In this article, we successfully evaluated the limit of a product involving the totient function by employing a combination of logarithmic transformations, approximations, and series analysis. The key steps included taking the natural logarithm of the expression, simplifying the resulting summation using logarithmic properties, approximating $\ln(1 - x)$ with $-x$ for small $x$, and analyzing the convergence of the resulting series. The final result expresses the limit in terms of $\pi$ and an infinite series involving the totient function. This problem showcases the power and elegance of number theory, highlighting the importance of understanding fundamental concepts and employing appropriate techniques to solve complex mathematical problems. The process of converting the product into a sum via logarithms, and then leveraging approximations and series analysis, is a valuable strategy applicable to a wide range of mathematical problems.

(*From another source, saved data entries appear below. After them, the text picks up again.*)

-- ==== Sys2Proof/Laws/Operands.lean ====
section
/-! SUPPORT. The operand primitives: what each answers, once for every case, and what each can do. -/

namespace Sys2Proof.Machine

@[simp] theorem isLit_iff (w : Word) : isLit w = true ↔ w.toNat ≤ 32767 := by simp [isLit]

@[simp] theorem isReg_iff (w : Word) : isReg w = true ↔ 32768 ≤ w.toNat ∧ w.toNat ≤ 32775 := by simp [isReg]

/-- `regIdx` is `w - 32768` on a register reference. -/
theorem regIdx_val {w : Word} (h : isReg w = true) : (regIdx w).val = w.toNat - 32768 := by
  rw [isReg_iff] at h
  simp only [regIdx]
  omega

theorem val_lit (s : State) {w : Word} (h : w.toNat ≤ 32767) : val s w = .ok w := by
  simp [val, h]

theorem val_reg (s : State) {w : Word} (h : isReg w = true) : val s w = .ok (s.reg (regIdx w)) := by
  have h' := (isReg_iff w).1 h
  have : ¬ isLit w = true := by simp; omega
  rw [val, if_neg this, if_pos h]

theorem val_invalid (s : State) {w : Word} (h : 32776 ≤ w.toNat) : val s w = .error ⟨.invalidOperand, w⟩ := by
  have h1 : ¬ isLit w = true := by simp; omega
  have h2 : ¬ isReg w = true := by simp; omega
  rw [val, if_neg h1, if_neg h2]

/-- Everything `Val` can answer (R70). -/
theorem val_cases (s : State) (w : Word) :
    (w.toNat ≤ 32767 ∧ val s w = .ok w) ∨ (isReg w = true ∧ val s w = .ok (s.reg (regIdx w))) ∨
    (32776 ≤ w.toNat ∧ val s w = .error ⟨.invalidOperand, w⟩) := by
  by_cases h1 : w.toNat ≤ 32767
  · exact .inl ⟨h1, val_lit s h1⟩
  · by_cases h2 : w.toNat ≤ 32775
    · have h : isReg w = true := by simp; omega
      exact .inr (.inl ⟨h, val_reg s h⟩)
    · have h : 32776 ≤ w.toNat := by omega
      exact .inr (.inr ⟨h, val_invalid s h⟩)

theorem val_ok_le {s : State} {w v : Word} (hr : ∀ k, (s.reg k).toNat ≤ 32767) (h : val s w = .ok v) :
    v.toNat ≤ 32767 := by
  rcases val_cases s w with ⟨hw, e⟩ | ⟨_, e⟩ | ⟨_, e⟩ <;> rw [e] at h <;> cases h
  · exact hw
  · exact hr _

/-- `Val` reads registers and nothing else. -/
theorem val_congr {s t : State} (h : t.regs = s.regs) (w : Word) : val t w = val s w := by
  simp [val, State.reg, h]

theorem writeReg_notReg (s : State) {d : Word} (w : Word) (h : ¬ isReg d = true) :
    writeReg s d w = .error ⟨.invalidRegister, d⟩ := by
  simp only [writeReg, if_neg h]

theorem writeReg_val (s : State) {d w v : Word} (hd : isReg d = true) (hw : val s w = .ok v) :
    writeReg s d w = .ok (s.withReg (regIdx d) v) := by
  simp only [writeReg, if_pos hd, hw]

theorem writeReg_valError (s : State) {d w : Word} {c : FaultCause} (hd : isReg d = true) (hw : val s w = .error c) :
    writeReg s d w = .error c := by
  simp only [writeReg, if_pos hd, hw]

/-- A value word that is a literal is stored as it is: `WriteReg`'s resolution is the identity there (R71). -/
theorem writeReg_literal (s : State) {d w : Word} (hd : isReg d = true) (hw : w.toNat ≤ 32767) :
    writeReg s d w = .ok (s.withReg (regIdx d) w) :=
  writeReg_val s hd (val_lit s hw)

/-- All `WriteReg` can do when it succeeds. -/
theorem writeReg_ok {s t : State} {d w : Word} (h : writeReg s d w = .ok t) :
    isReg d = true ∧ ∃ v, val s w = .ok v ∧ t = s.withReg (regIdx d) v := by
  simp only [writeReg] at h
  split at h
  · next hd =>
    split at h
    · cases h
    · next v hv => cases h; exact ⟨hd, v, hv, rfl⟩
  · cases h

theorem jumpTo_val (s : State) {w t : Word} (h : val s w = .ok t) : jumpTo s w = .ok (s.withPc t) := by
  simp only [jumpTo, h]

theorem jumpTo_valError (s : State) {w : Word} {c : FaultCause} (h : val s w = .error c) : jumpTo s w = .error c := by
  simp only [jumpTo, h]

theorem jumpTo_ok {s t : State} {w : Word} (h : jumpTo s w = .ok t) : ∃ v, val s w = .ok v ∧ t = s.withPc v := by
  simp only [jumpTo] at h
  split at h
  · cases h
  · next v hv => cases h; exact ⟨v, hv, rfl⟩

theorem memRead_inside (s : State) {a : Nat} (h : a ≤ 32767) : memRead s a = .ok (s.memory.read a) := by
  simp only [memRead, if_neg (Nat.not_lt.2 h)]

theorem memWrite_inside (s : State) {a : Nat} (v : Word) (h : a ≤ 32767) :
    memWrite s a v = .ok (s.withMemory (s.memory.write a v)) := by
  simp only [memWrite, if_neg (Nat.not_lt.2 h)]

theorem memWrite_ok {s t : State} {a : Nat} {v : Word} (h : memWrite s a v = .ok t) :
    a ≤ 32767 ∧ t = s.withMemory (s.memory.write a v) := by
  simp only [memWrite] at h
  split at h
  · cases h
  · next ha => cases h; exact ⟨by omega, rfl⟩

theorem readMem_val (s : State) {w a : Word} (h : val s w = .ok a) : readMem s w = memRead s a.toNat := by
  simp only [readMem, h]

theorem readMem_valError (s : State) {w : Word} {c : FaultCause} (h : val s w = .error c) : readMem s w = .error c := by
  simp only [readMem, h]

theorem writeMem_val (s : State) {wa wv a v : Word} (ha : val s wa = .ok a) (hv : val s wv = .ok v) :
    writeMem s wa wv = memWrite s a.toNat v := by
  simp only [writeMem, ha, hv]

/-- All `WriteMem` can do when it succeeds. -/
theorem writeMem_ok {s t : State} {wa wv : Word} (h : writeMem s wa wv = .ok t) :
    ∃ a v, val s wa = .ok a ∧ val s wv = .ok v ∧ a.toNat ≤ 32767 ∧
      t = s.withMemory (s.memory.write a.toNat v) := by
  simp only [writeMem] at h
  split at h
  · cases h
  · next a ha =>
    split at h
    · cases h
    · next v hv => exact ⟨a, v, ha, hv, memWrite_ok h⟩

theorem stackPop_ok {s : State} {p : Word × State} (h : stackPop s = .ok p) :
    s.stack = p.1 :: p.2.stack ∧ p.2 = s.withStack p.2.stack := by
  simp only [stackPop] at h
  split at h
  · cases h
  · next v rest hs => cases h; exact ⟨by simpa using hs, rfl⟩

theorem stackPop_cons (s : State) {v : Word} {rest : List Word} (h : s.stack = v :: rest) :
    stackPop s = .ok (v, s.withStack rest) := by
  simp only [stackPop, h]

theorem stackPop_nil (s : State) (h : s.stack = []) : stackPop s = .error ⟨.emptyStack, 0⟩ := by
  simp only [stackPop, h]

/-! ### The result computations stay resolved values (R91, R92) -/

theorem truthWord_le (b : Bool) : (truthWord b).toNat ≤ 32767 := by cases b <;> decide

theorem addWord_toNat (x y : Word) : (addWord x y).toNat = (x.toNat + y.toNat) % 32768 := by
  simp only [addWord, BitVec.toNat_ofNat]; omega

theorem mulWord_toNat (x y : Word) : (mulWord x y).toNat = x.toNat * y.toNat % 32768 := by
  simp only [mulWord, BitVec.toNat_ofNat]; omega

theorem notWord_le (x : Word) : (notWord x).toNat ≤ 32767 := by
  simp only [notWord, BitVec.toNat_and]
  exact Nat.le_trans Nat.and_le_right (by decide)

theorem andWord_le {x : Word} (y : Word) (h : x.toNat ≤ 32767) : (andWord x y).toNat ≤ 32767 := by
  simp only [andWord, BitVec.toNat_and]
  exact Nat.le_trans Nat.and_le_left h

theorem orWord_le {x y : Word} (hx : x.toNat ≤ 32767) (hy : y.toNat ≤ 32767) : (orWord x y).toNat ≤ 32767 := by
  have : (orWord x y).toNat < 2 ^ 15 := by
    simp only [orWord, BitVec.toNat_or]
    exact Nat.or_lt_two_pow (by omega) (by omega)
  omega

/-- The condition of the conditional jumps is the zero test (R82). -/
theorem condHolds_iff (c : Word) : condHolds c = true ↔ c ≠ 0 := by
  rw [condHolds, bne_iff_ne]

theorem modWord_nonzero (x : Word) {y : Word} (h : y ≠ 0) :
    modWord x y = .ok (BitVec.ofNat 16 (x.toNat % y.toNat)) := by
  rw [modWord, if_neg h]

theorem modWord_zero (x : Word) : modWord x 0 = .error ⟨.arithmeticFault, 0⟩ := rfl

theorem modWord_ok {x y r : Word} (h : modWord x y = .ok r) :
    y ≠ 0 ∧ r.toNat = x.toNat % y.toNat := by
  simp only [modWord] at h
  split at h
  · cases h
  · next hy =>
    cases h
    refine ⟨hy, ?_⟩
    simp only [BitVec.toNat_ofNat]
    have : x.toNat % y.toNat ≤ x.toNat := Nat.mod_le _ _
    have : x.toNat < 65536 := x.isLt
    omega

end Sys2Proof.Machine
end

Furthermore, this exploration reinforces the significance of the totient function in number theory and its applications in various mathematical contexts. This problem not only provides a specific solution but also offers insights into general problem-solving techniques that are invaluable in mathematical research and education.